FMS: ELEMENTS OF CNC MACHINES Abstract Modern machine tools are controlled using computer technology, commonly known as Computer Numeric Control (CNC). The tutorial demonstrates what kind of eletronics are used and how they are connected. A PC-based open source controller will be used to control a stepper motor through the computer's parallel port.

CNC Computer Numeric Control (CNC) is the automation of machine tools that are operated by precisely programmed commands encoded on a storage medium (computer command module, usually located on the device) as opposed to controlled manually by hand wheels or levers, or mechanically automated by cams alone.

In modern CNC systems, end-to-end component design is highly automated using computer-aided design (CAD) and computer-aided manufacturing (CAM) programs. The programs produce a computer file that is interpreted to extract the commands needed to operate a particular machine by use of a post processor, and then loaded into the CNC machines for production. Since any particular component might require the use of a number of different tools – drills, saws, etc. – modern machines often combine multiple tools into a single "cell". In other installations, a number of different machines are used with an external controller and human or robotic operators that move the component from machine to machine. In either case, the series of steps needed to produce any part is highly automated and produces a part that closely matches the original CAD design.

LAKOS 150 Lakos 150 (Figure 1) is 3-axis milling machine enabling milling, engraving and drilling. The movement is achieved by three stepper motors, controlled by a PC through the LPT interface. The machine positional resolution is 0,05 mm. The cutting process is performed by an engraver with the rotational speed range up to 20000 rpm.

FIGURE 1: LAKOS 150 SCHEMATICS.

LinuxCNC EMC2 LinuxCNC is software that runs on Linux, on most standard PCs, that can interpret G-code and run a CNC machine. It was originally developed on a milling machine, but support was added for lathes and many other types of machine. It can be used with mills, lathes, plasma cutters, routers, robots, and so on.

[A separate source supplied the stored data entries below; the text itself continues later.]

theorem test_decode_setters :
    decode 0x810203050031#48 = .ok (.setCjt 0x81020305#32) ∧
      decode 0x820406090032#48 = .ok (.setLthft 0x82040609#32) ∧
      decode 0x8306090D0033#48 = .ok (.setLtlft 0x8306090D#32) ∧
      decode 0x84080C110034#48 = .ok (.setCjhf 0x84080C11#32) ∧
      decode 0x850A0F150035#48 = .ok (.setCjlf 0x850A0F15#32) ∧
      decode 0x860C12190036#48 = .ok (.setCjto 0x860C1219#32) ∧
      decode 0x870E151D0037#48 = .ok (.setAvg 0x870E151D#32) ∧
      decode 0x881018210038#48 = .ok (.setTctype 0x88101821#32) :=
  ⟨rfl, rfl, rfl, rfl, rfl, rfl, rfl, rfl⟩

theorem test_decode_celsius_getters :
    decode 0x000000000040#48 = .ok .getcLtc ∧
      decode 0x000000000041#48 = .ok .getcCjt ∧
      decode 0x000000000042#48 = .ok .getcLthft ∧
      decode 0x000000000043#48 = .ok .getcLtlft ∧
      decode 0x000000000044#48 = .ok .getcCjhf ∧
      decode 0x000000000045#48 = .ok .getcCjlf ∧
      decode 0x000000000046#48 = .ok .getcCjto :=
  ⟨rfl, rfl, rfl, rfl, rfl, rfl, rfl⟩

theorem test_decode_celsius_setters :
    decode 0x89121B250051#48 = .ok (.setcCjt 0x89121B25#32) ∧
      decode 0x8A141E290052#48 = .ok (.setcLthft 0x8A141E29#32) ∧
      decode 0x8B16212D0053#48 = .ok (.setcLtlft 0x8B16212D#32) ∧
      decode 0x8C1824310054#48 = .ok (.setcCjhf 0x8C182431#32) ∧
      decode 0x8D1A27350055#48 = .ok (.setcCjlf 0x8D1A2735#32) ∧
      decode 0x8E1C2A390056#48 = .ok (.setcCjto 0x8E1C2A39#32) :=
  ⟨rfl, rfl, rfl, rfl, rfl, rfl⟩

theorem test_decode_fahrenheit_getters :
    decode 0x000000000060#48 = .ok .getfLtc ∧
      decode 0x000000000061#48 = .ok .getfCjt ∧
      decode 0x000000000062#48 = .ok .getfLthft ∧
      decode 0x000000000063#48 = .ok .getfLtlft ∧
      decode 0x000000000064#48 = .ok .getfCjhf ∧
      decode 0x000000000065#48 = .ok .getfCjlf ∧
      decode 0x000000000066#48 = .ok .getfCjto :=
  ⟨rfl, rfl, rfl, rfl, rfl, rfl, rfl⟩

theorem test_decode_fahrenheit_setters :
    decode 0x8F1E2D3D0071#48 = .ok (.setfCjt 0x8F1E2D3D#32) ∧
      decode 0x902030410072#48 = .ok (.setfLthft 0x90203041#32) ∧
      decode 0x912233450073#48 = .ok (.setfLtlft 0x91223345#32) ∧
      decode 0x922436490074#48 = .ok (.setfCjhf 0x92243649#32) ∧
      decode 0x9326394D0075#48 = .ok (.setfCjlf 0x9326394D#32) ∧
      decode 0x94283C510076#48 = .ok (.setfCjto 0x94283C51#32) :=
  ⟨rfl, rfl, rfl, rfl, rfl, rfl⟩

/-- The illegal words of 95_test_vectors.md L2.1 and L2.8. -/
theorem test_decode_rejects :
    decode 0x000000000000#48 = .error (.unknownOpcode 0x00#8) ∧
      decode 0x000000000100#48 = .error (.unknownOpcode 0x00#8) ∧
      decode 0x000000000030#48 = .error (.unknownOpcode 0x30#8) ∧
      decode 0x000000000050#48 = .error (.unknownOpcode 0x50#8) ∧
      decode 0x000000000070#48 = .error (.unknownOpcode 0x70#8) ∧
      decode 0x0000000000FF#48 = .error (.unknownOpcode 0xFF#8) ∧
      decode 0x000000010001#48 = .error (.mustBeZero 0x01#8) ∧
      decode 0x000000001010#48 = .error (.mustBeZero 0x10#8) ∧
      decode 0x000001000011#48 = .error (.mustBeZero 0x11#8) ∧
      decode 0x000000000137#48 = .error (.mustBeZero 0x37#8) ∧
      decode 0x800000000020#48 = .error (.mustBeZero 0x20#8) :=
  ⟨rfl, rfl, rfl, rfl, rfl, rfl, rfl, rfl, rfl, rfl, rfl⟩

theorem test_decodeTableWord :
    decodeTableWord 48 0x000000640311 = some (.wrreg 3#4 0x64#8) ∧ decodeTableWord 8 0x29 = some .getFaults ∧
      decodeTableWord 48 0x30 = none :=
  ⟨rfl, rfl, rfl⟩

/-- 30_encoding.md R98: assembly lines of 95_test_vectors.md, and a word as hex digits. -/
theorem test_assembleLine :
    assembleLine "WRREG" [.dec 3, .hex 0x64] = some 0x000000640311#48 ∧
      assembleLine "SET_CJT" [.dec (-1)] = some 0xFFFFFFFF0031#48 ∧
      assembleLine "SETC_CJT" [.float false 105 4] = some 0x41D200000051#48 ∧
      assembleLine "SET_LTC" [.dec 0] = none ∧ assembleLine "RDREG" [.dec 16] = none := by
  decide +kernel

/-- Lines of the programs of 95_test_vectors.md L3, and lines that R98 refuses. -/
theorem test_assembleText :
    assembleText "WRREG 0, 0x08".toList = some 0x000000080011#48 ∧
      assembleText "  REFRESH ".toList = some 0x000000000002#48 ∧
      assembleText "SETC_CJTO -0.5".toList = some 0xBF0000000056#48 ∧
      assembleText "SETC_LTHFT 1000.0".toList = some 0x447A00000052#48 ∧
      assembleText "SETC_CJHF 0f7F800000".toList = some 0x7F8000000054#48 ∧
      assembleText "SET_AVG -1".toList = some 0xFFFFFFFF0037#48 ∧
      assembleText "WRREG 0, 256".toList = none ∧ assembleText "RDREG 16".toList = none ∧
      assembleText "refresh".toList = none ∧ assembleText "REFRESH 0".toList = none := by
  decide +kernel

LinuxCNC uses the parallel port (LPT) interface to transmit step/direction control signals for stepper motors. Inputs such as end switches and limit switches can be wired to the LPT port as well.

The LinuxCNC user interface is shown in Figure 2.

FIGURE 2: LINUXCNC USER INTERFACE.

Parallel port The parallel port interface (LPT) enables the transfer of the step/direction control signals as well as the signals from the end switches. Figure 3 shows an example of pin assignments that are used along with LinuxCNC.

FIGURE 3: PARALLEL PORT PIN ASSIGNMENTS

LPT interface – breakout board The breakout board serves as the interface between the PC’s parallel port and the stepper motor drivers. An example wiring diagram is shown in Figure 4.

FIGURE 4: BREAKOUT BOARD WIRING DIAGRAM.

Stepper motor drivers Gecko stepper motor drivers are used. The drivers operate on 24-80V and require step/direction type of signals for input. The current can be limited with a resistor on pins 11 and 12 (Figure 5).

FIGURE 5: GECKO G202 STEPPER MOTOR DRIVER.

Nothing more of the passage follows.